= Exercise description =
Number of lines with "dNown" in the data: give that figure by itself.

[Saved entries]
------------------------------------------------------------------------

-- ==== Sys2Proof/Machine/Kernel.lean ====
section
/-! DEFINITION. Launching kernels (R304 to R308) and placing their harts (R309 to R313). -/

namespace Sys2Proof.Machine

/-! Descriptors (R304, R310) -/

/-- The doublewords of a descriptor's record. -/
def descOf (r : List Byte) : List Word := (rangeFrom 0 8).map (recDw r)

/-- A well-formed descriptor. -/
def descOk (d : List Word) : Bool :=
  let a := dw d 1
  let b := dw d 3
  let c := dw d 4
  let ring := fld c 0 32
  !bitAt a 55 && fld a 61 3 = 0 && dEntry d % 4 = 0 && dCmask d != 0 &&
    dTsram d ≤ 1024 && fld b 11 5 = 0 && dCbufs d ≤ 16 && fld b 21 3 = 0 && dBdie d ≤ 64 && !bitAt b 31 && dBdev d ≤ 16 &&
    fld b 37 3 = 0 && dBlink d ≤ 64 && fld b 47 17 = 0 &&
    (ring = 0 || (16 ≤ ring && ring ≤ 1048576)) && dNown d ≤ 64 && fld c 55 9 = 0 &&
    dBtab d % 8 = 0 && dNbuf d ≤ 64 && fld (dw d 7) 39 25 = 0 &&
    (dGang d = 1 || (dCores d && dHarts d % dGang d = 0))

/-- Clusters of a mask that are in service, tile by tile. -/
def inMask (m : Word) (tile : Nat) : Bool := bitAt m (clusterOf tile)
/-- Tiles in service in the clusters of a mask. -/
def serviceTiles (s : State) (m : Word) : Nat := ((rangeFrom 0 1024).filter fun t => inMask m t && tileReady s t).length
/-- Tiles of a mask that are still to be settled (R377). -/
def openTiles (s : State) (m : Word) : Nat := ((rangeFrom 0 1024).filter fun t => inMask m t && !tileReady s t && !tileOut s t).length

/-- A well-formed declaration (R310). -/
def declOk (size attrs : Word) : Bool :=
  let len := alignUp size.toNat 256
  match (if attrs &&& attrReserved = 0 then allocLevel (fld attrs 0 4) else none) with
  | some l => bitAt attrs 16 && fld attrs 12 4 = 0 && 0 < len && len ≤ l.largest && layoutOk (fld attrs 8 4) len (fld attrs 24 24)
  | none => false

/-- The entry that a descriptor's code handle names, while it is the one that the handle was made for. -/
def codeEntry (s : State) (d : List Word) : Option Cap :=
  match capAt s (hIndex (dw d 0)) with
  | some c => if c.gen == hGen (dw d 0) && c.state != .free then some c else none
  | none => none

/-- The partition under which a context's REMOTE lines are read (R161). -/
def ctxPid (s : State) (x : Nat) : Nat := match ctxOf s x with | some c => c.pid | none => 0

/-- Where the declarations of a descriptor lie in the code buffer; none where they do not lie in it. -/
def declPas (s : State) (d : List Word) : Option (List Nat) :=
  (codeEntry s d).bind fun c =>
    if c.length < dBtab d + 16 * dNbuf d then none else bufPas s (hIndex (dw d 0)) c (dBtab d) (16 * dNbuf d)

/-- The declarations of a descriptor, read for a context; none where they do not lie in the code buffer or cannot be read. -/
def declsOf (s : State) (x : Nat) (d : List Word) : Option (List (Word × Word)) :=
  ((declPas s d).bind (homeBytes s (ctxPid s x))).map fun r =>
    (rangeFrom 0 (dNbuf d)).map fun k => (recDw r (2 * k), recDw r (2 * k + 1))

/-- What the reading of the declarations does to the line cache (R159, R163, R168). -/
def noteDecls (s : State) (x : Nat) (d : List Word) : State :=
  match (if dNbuf d = 0 || (codeEntry s d).any fun c => c.state == .quarantined then none else declPas s d) with
  | some pas => noteRead s (ctxPid s x) pas
  | none => s

/-! Launching (R307) -/

/-- Who launches: its holdings, its context, the priority that caps the launch, and the kernel that joins when `parent` is 0. -/
structure LaunchBy where
  launcher : Launcher
  holdings : List Holding
  ctx : Nat
  prio : Nat
  self : Option (Nat × BitVec 16)
  pins : Nat → Nat

/-- The kernel that a ticket names. -/
def ticketKernel (s : State) (v : Word) : Option (Nat × Kernel) :=
  match tget s.kernels (fld v 20 12) with
  | some k => if v == ticketOf (fld v 20 12) k.sgen then some (fld v 20 12, k) else none
  | none => none

/-- `parent` of a descriptor is 0 or a live ticket of the context (R305): its kernel's slot is not free again. -/
def parentOk (s : State) (ctx : Nat) (v : Word) : Bool :=
  v = 0 || match ticketKernel s v with | some (_, k) => k.ctx == ctx | none => false

/-- A SHARE handle of a set of holdings. -/
def shareHandle (s : State) (l : List Holding) (hv : Word) : Res Holding := do
  let (g, c) ← checkIn s l hv
  if g.kind == .share && c.state == .shared then .ok g else .error (.trap causeCapability hv)

/-- The declaration table of check 2: it lies within the code buffer, and every declaration is well formed. A table in a QUARANTINED buffer
cannot be read, and check 3 stops on its handle. -/
def declsOk (s : State) (x : Nat) (d : List Word) : Bool :=
  dNbuf d = 0 || match codeEntry s d with
    | none => false
    | some c =>
      if c.state == .quarantined then dBtab d + 16 * dNbuf d ≤ c.length
      else match declsOf s x d with | some l => l.all fun p => declOk p.1 p.2 | none => false

/-- Check 2. -/
def launchable (s : State) (b : LaunchBy) (d : List Word) : Bool :=
  descOk d && (!dCores d || dHarts d ≤ serviceTiles s (dCmask d)) && dPrio d ≤ b.prio && parentOk s b.ctx (dParent d) && declsOk s b.ctx d

/-- Check 6: the WHOLE handles at the start of the argument buffer, each of another OWNED buffer. -/
def ownHandles (s : State) (l : List Holding) : List Word → List Nat → Res (List Nat)
  | [], seen => .ok seen
  | hv :: r, seen =>
    match ownedIn s l hv with
    | .ok _ => if seen.contains (hIndex hv) then .error (.trap causeCapability hv) else ownHandles s l r (seen ++ [hIndex hv])
    | .error (.stall t) => .error (.stall t)
    | .error (.point t) => .error (.point t)
    | .error _ => .error (.trap causeCapability hv)

/-- Check 2 waits for a function that is still to be settled (R377): the table cache of a code buffer with declarations, and the tiles on which the
number in service depends. -/
def launchWaits (s : State) (va : Word) (d : List Word) : Bool :=
  let n := serviceTiles s (dCmask d)
  va.toNat % 8 = 0 && descOk d &&
    ((dNbuf d != 0 && capWaits s (hIndex (dw d 0))) || (dCores d && n < dHarts d && dHarts d ≤ n + openTiles s (dCmask d)))

/-- Check 6: the buffers that go to hart 0, named by the WHOLE handles at the start of the argument buffer. -/
def launchOwn (s : State) (b : LaunchBy) (va : Word) (d : List Word) (arg : Word) (kind : Nat) : Res (State × List Nat) :=
  match capAt s (hIndex arg) with
  | none => .error (.trap causeEngine va)
  | some c =>
    if kind != 1 || c.length < 8 * dNown d then .error (.trap causeEngine va)
    else match bufPas s (hIndex arg) c 0 (8 * dNown d) with
      | none => .error (.trap causeQuarantined arg)
      | some pas => match homeBytes s (ctxPid s b.ctx) pas with
        | some r =>
          let s := noteRead s (ctxPid s b.ctx) pas
          match ownHandles s b.holdings ((rangeFrom 0 (dNown d)).map (recDw r)) [] with
          | .ok l => .ok (s, l)
          | .error (.trap c v) => .error (.trapAt s c v)
          | .error e => .error e
        | none => .error (.trap causeQuarantined arg)

/-- Checks 2 to 6: the buffers that go to hart 0. `kind` is the argument kind of R308. -/
def launchCheck (s : State) (b : LaunchBy) (va : Word) (d : List Word) (arg : Word) (kind : Nat) : Res (State × List Nat) := do
  if launchWaits s va d then .error (.stall s)
  else if va.toNat % 8 != 0 || !launchable s b d then .error (.trap causeEngine va)
  let _ ← shareHandle s b.holdings (dw d 0)
  let lq := word (dLq d)
  match queueAt s (dLq d) with
  | none => .error (.trap causeEngine lq)
  | some q =>
    if q.qkind != 2 then .error (.trap causeEngine lq)
    if q.world != worldOf s b.ctx then .error (.trap causeCapability lq)
  if kind = 1 then
    let g ← shareHandle s b.holdings arg
    unpinned s g (hUnits arg) (b.pins g.index)
  if dNown d = 0 then .ok (s, []) else launchOwn s b va d arg kind

/-- The checks with the reading of the declarations before them; a trap keeps what the reads have done. -/
def launchAsk (s : State) (b : LaunchBy) (va : Word) (d : List Word) (arg : Word) (kind : Nat) : Res (State × List Nat) :=
  let t := if va.toNat % 8 != 0 || !descOk d || launchWaits s va d then s else noteDecls s b.ctx d
  match launchCheck t b va d arg kind with
  | .error (.trap c v) => .error (.trapAt t c v)
  | r => r

/-- The launch itself, once the queue has room and a slot is free: the launcher's holdings without what moves to the kernel. A kernel that has
ended joins none. -/
def launchNow (s : State) (b : LaunchBy) (slot : Nat) (d : List Word) (arg : Word) (kind : Nat) (own : List Nat) : State × List Holding :=
  let parent := if dParent d != 0 then (ticketKernel s (dParent d)).bind fun k => if k.2.running then some (k.1, k.2.sgen) else none else b.self
  let held := own.map (wholeOf s)
  let s := addLaunch s (dLq d) slot d arg kind b.ctx b.launcher parent
  let s := own.foldl (fun s i => updCap s i fun c => { c with okind := .hart, owner := slot * 2 ^ 20 }) s
  let s := updKernel s slot fun k => { k with own := held }
  let l := match (if kind = 1 then matching b.holdings arg else none) with
    | some g => takeUnits b.holdings g (hUnits arg)
    | none => b.holdings
  (s, own.foldl (fun l i => removeHolding l i .whole) l)

/-- Releases of several buffers (R115). -/
def releaseAll (s : State) : List Nat → Res State
  | [] => .ok s
  | i :: r => do
    let s ← release s i
    releaseAll s r

/-- The executing hart as a launcher. -/
def hartLaunch (s : State) (rd : Reg) : LaunchBy :=
  { launcher := launcherOf s s.h, holdings := s.h.holdings, ctx := s.h.ctx,
    prio := match kernelOf s s.h.loc with | some k => dPrio k.desc | none => 0,
    self := if rd = 0 then none else some (slotOf s.h.loc, tgetD s.sgens (slotOf s.h.loc) 0),
    pins := myPins s }

/-- KLAUNCH (R307). -/
def klaunchBody (rd rs1 rs2 : Reg) (s : State) : Res State := do
  let va := rx s rs1
  let arg := rx s rs2
  let kind := if arg = 0 then 0 else 1
  let (r, s) ← readHeld s va.toNat 64
  let d := descOf r
  let (s, own) ← launchAsk s (hartLaunch s rd) va d arg kind
  match queueAt s (dLq d) with
  | none => .error (.trap causeEngine (word (dLq d)))
  | some q => do
    waitMapped s (dLq d) q
    let s := grantPush (goOn s (dLq d)) (dLq d)
    let q := (queueAt s (dLq d)).getD q
    if queueRefuses s q || !queueRoomy s (dLq d) q then .ok (wx s rd 1)
    else match nextSlot s with
      | none => .ok (wx s rd 2)
      | some slot => do
        if 255 < s.h.sdOut + own.length then .error (.stall s)
        let s ← releaseAll s ((if kind = 1 then [hIndex arg] else []) ++ own)
        let s := own.foldl (fun s i => match capAt s i with | some c => dropResv s c | none => s) s
        let (t, l) := launchNow s (hartLaunch s rd) slot d arg kind own
        .ok (wx (modHoldings t fun _ => l) rd (ticketOf slot (tgetD t.sgens slot 0)))
def execKlaunch (rd rs1 rs2 : Reg) (s : State) : Host.Outcome State Fault Refusal := seq s (klaunchBody rd rs1 rs2 s)

/-! Placement (R309) -/

/-- The run of a tile's heap that a hart of a kernel takes there: offset and bytes. -/
def tileRun (s : State) (tile bytes : Nat) : Option (Nat × Nat) :=
  (firstFit (taken s .tile ++ tileRuns s tile) (tileBase tile) (tileBase tile + 0x100000) bytes).map fun a => (a - tileBase tile, bytes)

/-- Heap that a hart reserves. -/
def tsramBytes (d : List Word) : Nat := 1024 * dTsram d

------------------------------------------------------------------------

= Written response =
5